● **TASK REQUIREMENTS**: Copy out each line in the listing below where the word "update" appears.
* * *
-- ==== Sys2Proof/Laws/State.lean ====
section
/-! SUPPORT. One lemma per field per update of the state, each true by rfl, so that no proof unfolds a
record update. -/

namespace Sys2Proof.Machine

open Sys2Proof.Config

/-! ### `F[d] <- v` -/

@[simp] theorem setF_f (s : State) (d : FReg) (v : FieldWord) : (s.setF d v).f = s.f.set d v := rfl
@[simp] theorem setF_p (s : State) (d : FReg) (v : FieldWord) : (s.setF d v).p = s.p := rfl
@[simp] theorem setF_buf (s : State) (d : FReg) (v : FieldWord) : (s.setF d v).buf = s.buf := rfl
@[simp] theorem setF_ctrl (s : State) (d : FReg) (v : FieldWord) : (s.setF d v).ctrl = s.ctrl := rfl
@[simp] theorem setF_status (s : State) (d : FReg) (v : FieldWord) :
    (s.setF d v).status = s.status := rfl
@[simp] theorem setF_errcode (s : State) (d : FReg) (v : FieldWord) :
    (s.setF d v).errcode = s.errcode := rfl
@[simp] theorem setF_errinfo (s : State) (d : FReg) (v : FieldWord) :
    (s.setF d v).errinfo = s.errinfo := rfl
@[simp] theorem setF_errcmd (s : State) (d : FReg) (v : FieldWord) :
    (s.setF d v).errcmd = s.errcmd := rfl
@[simp] theorem setF_curveSel (s : State) (d : FReg) (v : FieldWord) :
    (s.setF d v).curveSel = s.curveSel := rfl
@[simp] theorem setF_msglen (s : State) (d : FReg) (v : FieldWord) :
    (s.setF d v).msglen = s.msglen := rfl
@[simp] theorem setF_cmdcnt (s : State) (d : FReg) (v : FieldWord) :
    (s.setF d v).cmdcnt = s.cmdcnt := rfl
@[simp] theorem setF_inflight (s : State) (d : FReg) (v : FieldWord) :
    (s.setF d v).inflight = s.inflight := rfl
@[simp] theorem setF_resetIn (s : State) (d : FReg) (v : FieldWord) :
    (s.setF d v).resetIn = s.resetIn := rfl
@[simp] theorem setF_tags (s : State) (d : FReg) (v : FieldWord) :
    (s.setF d v).tags = s.tags := rfl
@[simp] theorem setF_rdata (s : State) (d : FReg) (v : FieldWord) :
    (s.setF d v).rdata = s.rdata := rfl
@[simp] theorem setF_draws (s : State) (d : FReg) (v : FieldWord) :
    (s.setF d v).draws = s.draws := rfl
@[simp] theorem setF_sched (s : State) (d : FReg) (v : FieldWord) :
    (s.setF d v).sched = s.sched := rfl

/-! ### `P[d] <- v` -/

@[simp] theorem setP_f (s : State) (d : PReg) (v : Point) : (s.setP d v).f = s.f := rfl
@[simp] theorem setP_p (s : State) (d : PReg) (v : Point) : (s.setP d v).p = s.p.set d v := rfl
@[simp] theorem setP_buf (s : State) (d : PReg) (v : Point) : (s.setP d v).buf = s.buf := rfl
@[simp] theorem setP_ctrl (s : State) (d : PReg) (v : Point) : (s.setP d v).ctrl = s.ctrl := rfl
@[simp] theorem setP_status (s : State) (d : PReg) (v : Point) :
    (s.setP d v).status = s.status := rfl
@[simp] theorem setP_errcode (s : State) (d : PReg) (v : Point) :
    (s.setP d v).errcode = s.errcode := rfl
@[simp] theorem setP_errinfo (s : State) (d : PReg) (v : Point) :
    (s.setP d v).errinfo = s.errinfo := rfl
@[simp] theorem setP_errcmd (s : State) (d : PReg) (v : Point) :
    (s.setP d v).errcmd = s.errcmd := rfl
@[simp] theorem setP_curveSel (s : State) (d : PReg) (v : Point) :
    (s.setP d v).curveSel = s.curveSel := rfl
@[simp] theorem setP_msglen (s : State) (d : PReg) (v : Point) :
    (s.setP d v).msglen = s.msglen := rfl
@[simp] theorem setP_cmdcnt (s : State) (d : PReg) (v : Point) :
    (s.setP d v).cmdcnt = s.cmdcnt := rfl
@[simp] theorem setP_inflight (s : State) (d : PReg) (v : Point) :
    (s.setP d v).inflight = s.inflight := rfl
@[simp] theorem setP_resetIn (s : State) (d : PReg) (v : Point) :
    (s.setP d v).resetIn = s.resetIn := rfl
@[simp] theorem setP_tags (s : State) (d : PReg) (v : Point) :
    (s.setP d v).tags = s.tags := rfl
@[simp] theorem setP_rdata (s : State) (d : PReg) (v : Point) : (s.setP d v).rdata = s.rdata := rfl
@[simp] theorem setP_draws (s : State) (d : PReg) (v : Point) : (s.setP d v).draws = s.draws := rfl
@[simp] theorem setP_sched (s : State) (d : PReg) (v : Point) : (s.setP d v).sched = s.sched := rfl

/-! ### `BufWrite` -/

@[simp] theorem setBytes_f (s : State) (off : Nat) (b : List Byte) :
    (s.setBytes off b).f = s.f := rfl
@[simp] theorem setBytes_p (s : State) (off : Nat) (b : List Byte) :
    (s.setBytes off b).p = s.p := rfl
@[simp] theorem setBytes_buf (s : State) (off : Nat) (b : List Byte) :
    (s.setBytes off b).buf = Memory.writeBytes s.buf off b := rfl
@[simp] theorem setBytes_ctrl (s : State) (off : Nat) (b : List Byte) :
    (s.setBytes off b).ctrl = s.ctrl := rfl
@[simp] theorem setBytes_status (s : State) (off : Nat) (b : List Byte) :
    (s.setBytes off b).status = s.status := rfl
@[simp] theorem setBytes_errcode (s : State) (off : Nat) (b : List Byte) :
    (s.setBytes off b).errcode = s.errcode := rfl
@[simp] theorem setBytes_errinfo (s : State) (off : Nat) (b : List Byte) :
    (s.setBytes off b).errinfo = s.errinfo := rfl
@[simp] theorem setBytes_errcmd (s : State) (off : Nat) (b : List Byte) :
    (s.setBytes off b).errcmd = s.errcmd := rfl
@[simp] theorem setBytes_curveSel (s : State) (off : Nat) (b : List Byte) :
    (s.setBytes off b).curveSel = s.curveSel := rfl
@[simp] theorem setBytes_msglen (s : State) (off : Nat) (b : List Byte) :
    (s.setBytes off b).msglen = s.msglen := rfl
@[simp] theorem setBytes_cmdcnt (s : State) (off : Nat) (b : List Byte) :
    (s.setBytes off b).cmdcnt = s.cmdcnt := rfl
@[simp] theorem setBytes_inflight (s : State) (off : Nat) (b : List Byte) :
    (s.setBytes off b).inflight = s.inflight := rfl
@[simp] theorem setBytes_resetIn (s : State) (off : Nat) (b : List Byte) :
    (s.setBytes off b).resetIn = s.resetIn := rfl
@[simp] theorem setBytes_tags (s : State) (off : Nat) (b : List Byte) :
    (s.setBytes off b).tags = s.tags := rfl
@[simp] theorem setBytes_rdata (s : State) (off : Nat) (b : List Byte) :
    (s.setBytes off b).rdata = s.rdata := rfl
@[simp] theorem setBytes_draws (s : State) (off : Nat) (b : List Byte) :
    (s.setBytes off b).draws = s.draws := rfl
@[simp] theorem setBytes_sched (s : State) (off : Nat) (b : List Byte) :
    (s.setBytes off b).sched = s.sched := rfl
* * *
● **WRITTEN ANSWER**:
/-! SUPPORT. One lemma per field per update of the state, each true by rfl, so that no proof unfolds a
record update. -/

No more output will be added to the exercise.